[Task item]
Copy out the lines of the material that include the string "opening".
===== Input
-- ==== Sys2Proof/Tests/Slice0.lean ====
section
/-! SUPPORT. Tests, whose expected results are the vectors of spec/95_test_vectors.md (named at each) or read from the
rule cited, and for each statement with hypotheses a theorem that shows states and operands meeting them. -/

namespace Sys2Proof.Machine

/-! ### The bench -/

/-- The default parameters on one of the two variants, every OPEN one given a value. -/
def benchParams (has : Bool) : Params :=
  { defaultParams with
    has2500m := has, plaBase := 0x100, blinkDuration := ⟨0, 0, 0⟩, transportTimeout := 0, vid := 1, pid := 2 }

/-- The table of the vectors T-ALT: the default one with pattern 0 undefined. -/
def altParams : Params := { benchParams false with bdTable := none :: defaultTable.tail }

/-- A Running state with the device open, under given parameters and with given answers of the transport. -/
def bench (p : Params) (reads : List ReadDraw) (writes : List WriteOutcome) (dev : DevState) : State :=
  { State.reset with
    params := p, selector := .vendorProduct 1 2, handle := .opened, dev := dev
    log := [.opening (.vendorProduct 1 2) .handle], oracle := ⟨[], reads, writes, 0⟩ }

/-- The bench of the vectors: 2500M absent, no transfer, the LED register known to hold the example word. -/
def plain : State := bench (benchParams false) [] [] ⟨0x000E0087, true⟩

/-- What of an outcome a test looks at. -/
def view {α : Type} (f : State → α) (o : Host.Outcome State Fault Refusal) : Option α :=
  match o with
  | .next s => some (f s)
  | .fault _ => none
  | .refused _ => none

/-- A configuration with every LED off. -/
def allOff (iv : Interval) (d : Nat) : LedConfiguration := ⟨⟨.off, .off, .off⟩, iv, d⟩

/-- A configuration that asks for the 2500M trigger of LED 0. -/
def asks2500 : LedConfiguration := ⟨⟨{ LedSetting.off with link2500 := true }, .off, .off⟩, .fixed0, 125⟩

/-! ### The descriptor -/

/-- R80: a reserved row stands for a selector with bit 3 set, and for no other. -/
theorem test_wellFormed_reserved :
    (Instr.reserved 0b0011 []).wellFormed = false ∧ (Instr.reserved 0b1000 []).wellFormed = true := by decide

/-- R71: the selector of each row, bit by bit. -/
theorem test_decode_rows :
    decode ⟨0b0000, [.u32 0x1234, .width 16]⟩ = .ok (.pack (.lit 0x1234) (.lit 16)) ∧
      decode ⟨0b0001, [.bytes [0x34, 0x12], .width 16]⟩ = .ok (.unpack (.lit [0x34, 0x12]) (.lit 16)) ∧
      decode ⟨0b0010, [.res]⟩ = .ok (.ledDecode .res) ∧
      decode ⟨0b0011, [.res]⟩ = .ok (.ledEncode .res) ∧
      decode ⟨0b0100, []⟩ = .ok .dsRead ∧
      decode ⟨0b0101, [.config exampleConfig]⟩ = .ok (.dsWrite (.lit exampleConfig)) ∧
      decode ⟨0b0110, [.offset 0xdd92, .width 16]⟩ = .ok (.dsReadRaw (.lit 0xdd92) (.lit 16)) ∧
      decode ⟨0b0111, [.offset 0xdd90, .width 8, .res]⟩ = .ok (.dsWriteRaw (.lit 0xdd90) (.lit 8) .res) ∧
      decode ⟨0b1111, []⟩ = .ok (.reserved 0b1111 []) := by decide

/-- R71: a tuple of another length or type is no tuple of the row. -/
theorem test_decode_refuses :
    decode ⟨0b0100, [.res]⟩ = .error .operandCount ∧ decode ⟨0b0011, [.u32 0]⟩ = .error .operandShape := by decide

/-- LOG 1: what a word of the opcode table decodes to. -/
theorem test_decodeTableWord :
    decodeTableWord 8 0x0 = some (.pack (.lit 0) (.lit 0)) ∧ decodeTableWord 8 0x1 = some (.unpack (.lit []) (.lit 0)) ∧
      decodeTableWord 8 0x2 = some (.ledDecode (.lit 0)) ∧ decodeTableWord 8 0x3 = some (.ledEncode (.lit zeroConfig)) ∧
      decodeTableWord 8 0x4 = some .dsRead ∧ decodeTableWord 8 0x5 = some (.dsWrite (.lit zeroConfig)) ∧
      decodeTableWord 8 0x6 = some (.dsReadRaw (.lit 0) (.lit 0)) ∧
      decodeTableWord 8 0x7 = some (.dsWriteRaw (.lit 0) (.lit 0) (.lit 0)) ∧
      decodeTableWord 8 0x8 = some (.reserved 8 []) ∧ decodeTableWord 8 0xF = some (.reserved 15 []) := by decide

/-- LOG 2: the step after `withFetchWord` runs the word's operation. -/
theorem test_withFetchWord (s : State) (n w : Nat) (i : Instr) (h : decode (tableDescriptor w) = .ok i) :
    step (s.withFetchWord n w) = exec i (s.withFetchWord n w) := step_placeDescriptor h

/-! ### The operations, one or two vectors each -/

/-- PK2. -/
theorem test_pack_32 :
    view State.res (exec (.pack (.lit 0x12345678) (.lit 32)) plain) = some (some (.bytes [0x78, 0x56, 0x34, 0x12])) := by
  decide

/-- PK9, PK13: refused, not truncated; the width is checked before the value. -/
theorem test_pack_stops :
    view State.status (exec (.pack (.lit 0x1FF) (.lit 8)) plain) = some (.refused .valueTooWide) ∧
      view State.status (exec (.pack (.lit 0x100) (.lit 12)) plain) = some (.error .unsupportedWidth) := by decide

/-- UP2, UP5: byte order, and no sign extension. -/
theorem test_unpack :
    view State.res (exec (.unpack (.lit [0x78, 0x56, 0x34, 0x12]) (.lit 32)) plain) = some (some (.u32 0x12345678)) ∧
      view State.res (exec (.unpack (.lit [0x00, 0x80]) (.lit 16)) plain) = some (some (.u32 0x8000)) := by decide

/-- UP7, UP12: too long, not truncated; the width is checked before the length. -/
theorem test_unpack_stops :
    view State.status (exec (.unpack (.lit [0x34, 0x12]) (.lit 8)) plain) = some (.error .invalidWidth) ∧
      view State.status (exec (.unpack (.lit [0x01]) (.lit 7)) plain) = some (.error .unsupportedWidth) := by decide

/-- V1, and the 2500M bits ignored on a variant without them (R132). -/
theorem test_ledDecode_example :
    view State.res (exec (.ledDecode (.lit 0x000e0087)) plain) = some (some (.config exampleConfig)) ∧
      view State.res (exec (.ledDecode (.lit 0x00700000)) plain) = some (some (.config (allOff .fixed0 125))) := by decide

/-- ALT1: an undefined pattern gives the sentinel pair. -/
theorem test_ledDecode_sentinel :
    view State.res (exec (.ledDecode (.lit 0)) (bench altParams [] [] ⟨0, false⟩)) =
      some (some (.config (allOff .linkSpeedDependent 500))) := by decide

/-- R140's example, and EN16. -/
theorem test_ledEncode_example :
    view State.res (exec (.ledEncode (.lit exampleConfig)) plain) = some (some (.u32 0x000e0087)) ∧
      view State.res (exec (.ledEncode (.lit (allOff .fixed0 500))) plain) = some (some (.u32 0x00020000)) := by decide

/-- EN12: 499 is not rounded; ALT3: no pattern; and 2500M asked of a variant without it (R142). -/
theorem test_ledEncode_stops :
    view State.status (exec (.ledEncode (.lit (allOff .linkSpeedDependent 499))) plain) =
        some (.error .unsupportedConfiguration) ∧
      view State.status (exec (.ledEncode (.lit (allOff .fixed0 125))) (bench altParams [] [] ⟨0, false⟩)) =
        some (.error .unsupportedConfiguration) ∧
      view State.status (exec (.ledEncode (.lit asks2500)) plain) = some (.error .unsupportedConfiguration) := by decide

/-- DS1, with its event. -/
theorem test_dsRead_known :
    view State.res (exec .dsRead (bench (benchParams false) [.ok 4 0xFFFFFFFF] [] ⟨0x000E0087, true⟩)) =
        some (some (.config exampleConfig)) ∧
      view (fun s => s.log.getLast?) (exec .dsRead (bench (benchParams false) [.ok 4 0] [] ⟨0x000E0087, true⟩)) =
        some (some (.read 0xdd90 32 0x1FF (.ok 4 [0x87, 0x00, 0x0E, 0x00]))) := by decide

/-- DS3, DS4: a short read, and a timeout. -/
theorem test_dsRead_stops :
    view State.status (exec .dsRead (bench (benchParams false) [.ok 3 0x000E0087] [] ⟨0, true⟩)) =
        some (.error .invalidWidth) ∧
      view State.status (exec .dsRead (bench (benchParams false) [.err .timeout] [] ⟨0, true⟩)) =
        some (.error .transportTimeout) := by decide

/-- DS5. -/
theorem test_dsWrite_clean :
    view State.dev (exec (.dsWrite (.lit exampleConfig)) (bench (benchParams false) [] [.ok 4] ⟨0, false⟩)) =
        some ⟨0x000E0087, true⟩ ∧
      view (fun s => s.log.getLast?)
          (exec (.dsWrite (.lit exampleConfig)) (bench (benchParams false) [] [.ok 4] ⟨0, false⟩)) =
        some (some (.write 0xdd90 32 0x1FF [0x87, 0x00, 0x0E, 0x00] (.ok 4))) := by decide

/-- DS7: a short write leaves the register unknown; DS6: no transfer. -/
theorem test_dsWrite_stops :
    view (fun s => (s.status, s.dev.known))
        (exec (.dsWrite (.lit exampleConfig)) (bench (benchParams false) [] [.ok 2] ⟨0x000E0087, true⟩)) =
        some (.error .transportError, false) ∧
      view (fun s => (s.status, s.dev.known, s.log.length)) (exec (.dsWrite (.lit (allOff .linkSpeedDependent 333))) plain) =
        some (.error .unsupportedConfiguration, true, 1) := by decide

/-- DS11, DS14. -/
theorem test_dsReadRaw :
    view State.res (exec (.dsReadRaw (.lit 0xdd90) (.lit 32))
        (bench (benchParams false) [.ok 4 0xFFFFFFFF] [] ⟨0x12345678, true⟩)) = some (some (.u32 0xFAF4F678)) ∧
      view State.res (exec (.dsReadRaw (.lit 0xdd92) (.lit 16)) (bench (benchParams false) [.ok 2 0x2211] [] ⟨0, true⟩)) =
        some (some (.u32 0x2211)) := by decide

/-- DS13, DS15, DS17: misaligned, out of range, and the width first. -/
theorem test_dsReadRaw_stops :
    view State.status (exec (.dsReadRaw (.lit 0xdd91) (.lit 16)) plain) = some (.refused .misaligned) ∧
      view State.status (exec (.dsReadRaw (.lit 0x10000) (.lit 8)) plain) = some (.refused .offsetRange) ∧
      view State.status (exec (.dsReadRaw (.lit 0x10000) (.lit 24)) plain) = some (.error .unsupportedWidth) := by decide

/-- DS22, DS20: a narrow write, and a write elsewhere, leave the LED register unknown. -/
theorem test_dsWriteRaw :
    view (fun s => (s.log.getLast?, s.dev.known)) (exec (.dsWriteRaw (.lit 0xdd93) (.lit 8) (.lit 0xAB))
        (bench (benchParams false) [] [.ok 1] ⟨0x000E0087, true⟩)) =
        some (some (.write 0xdd93 8 0x111 [0xAB] (.ok 1)), false) ∧
      view (fun s => s.dev.known) (exec (.dsWriteRaw (.lit 0x1234) (.lit 32) (.lit 1))
        (bench (benchParams false) [] [.ok 4] ⟨0x000E0087, true⟩)) = some false := by decide

/-- DS18, DS23. -/
theorem test_dsWriteRaw_stops :
    view State.status (exec (.dsWriteRaw (.lit 0xdd90) (.lit 8) (.lit 0x100)) plain) = some (.refused .valueTooWide) ∧
      view State.status (exec (.dsWriteRaw (.lit 0xdd92) (.lit 32) (.lit 0)) plain) = some (.refused .misaligned) := by decide

/-- H5. -/
theorem test_reserved :
    view (fun s => (s.status, s.pc)) (exec (.reserved 0x9 []) plain) = some (.refused .illegalOperation, 0) := by decide

/-- H1: an empty program opens the device and is done. -/
theorem test_empty_program :
    view (fun s => (s.status, s.log)) (step { plain with handle := .closed, log := [], oracle := ⟨[.handle], [], [], 0⟩ }) =
      some (.done, [.opening (.vendorProduct 1 2) .handle]) := by decide

/-- H4: `res` holds a u32, not Bytes. -/
theorem test_res_of_wrong_type :
    view (fun s => (s.status, s.res)) (step { plain with
      prog := [⟨0x3, [.config exampleConfig]⟩, ⟨0x1, [.res, .width 32]⟩], pc := 1, res := some (.u32 0x000E0087) }) =
      some (.refused .operandType, some (.u32 0x000E0087)) := by decide

/-- H7: `MultipleMatches` cannot be drawn for a bus address. -/
theorem test_open_by_address :
    view (fun s => (s.status, s.log)) (step { plain with
      selector := .busAddress 1 5, handle := .closed, log := [], oracle := ⟨[.multipleMatches], [], [], 0⟩ }) =
      some (.error .deviceNotFound, [.opening (.busAddress 1 5) .deviceNotFound]) := by decide

/-! ### Witnesses: states and operands that meet a statement's hypotheses, one theorem for each statement -/

/-- A Running state under well-formed parameters with a result of each kind the operands can name. -/
def holding (v : Value) : State := { plain with res := some v, pc := 1, prog := [⟨0x4, []⟩] }

/-- An outcome that is seen is a next state. -/
theorem next_of_view {o : Host.Outcome State Fault Refusal} (h : view (fun _ => true) o = some true) : ∃ t, o = .next t := by
  cases o with
  | next t => exact ⟨t, rfl⟩
  | fault _ => cases h
  | refused _ => cases h

/-- A state whose next step runs `i`. -/
def about (i : Instr) : State := { plain with prog := [encode i] }

theorem witness_DescriptorDecodeInvertsEncode :
    (Instr.reserved 0b1000 [.res]).wellFormed = true ∧ (Instr.dsWriteRaw .res (.lit 24) .res).wellFormed = true := by decide

theorem witness_DescriptorEncodeInvertsDecode :
    decode ⟨0b0111, [.offset 0x10000, .res, .u32 1]⟩ = .ok (.dsWriteRaw (.lit 0x10000) .res (.lit 1)) := by decide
==========
[Exercise solution]
    log := [.opening (.vendorProduct 1 2) .handle], oracle := ⟨[], reads, writes, 0⟩ }
      some (.done, [.opening (.vendorProduct 1 2) .handle]) := by decide
      some (.error .deviceNotFound, [.opening (.busAddress 1 5) .deviceNotFound]) := by decide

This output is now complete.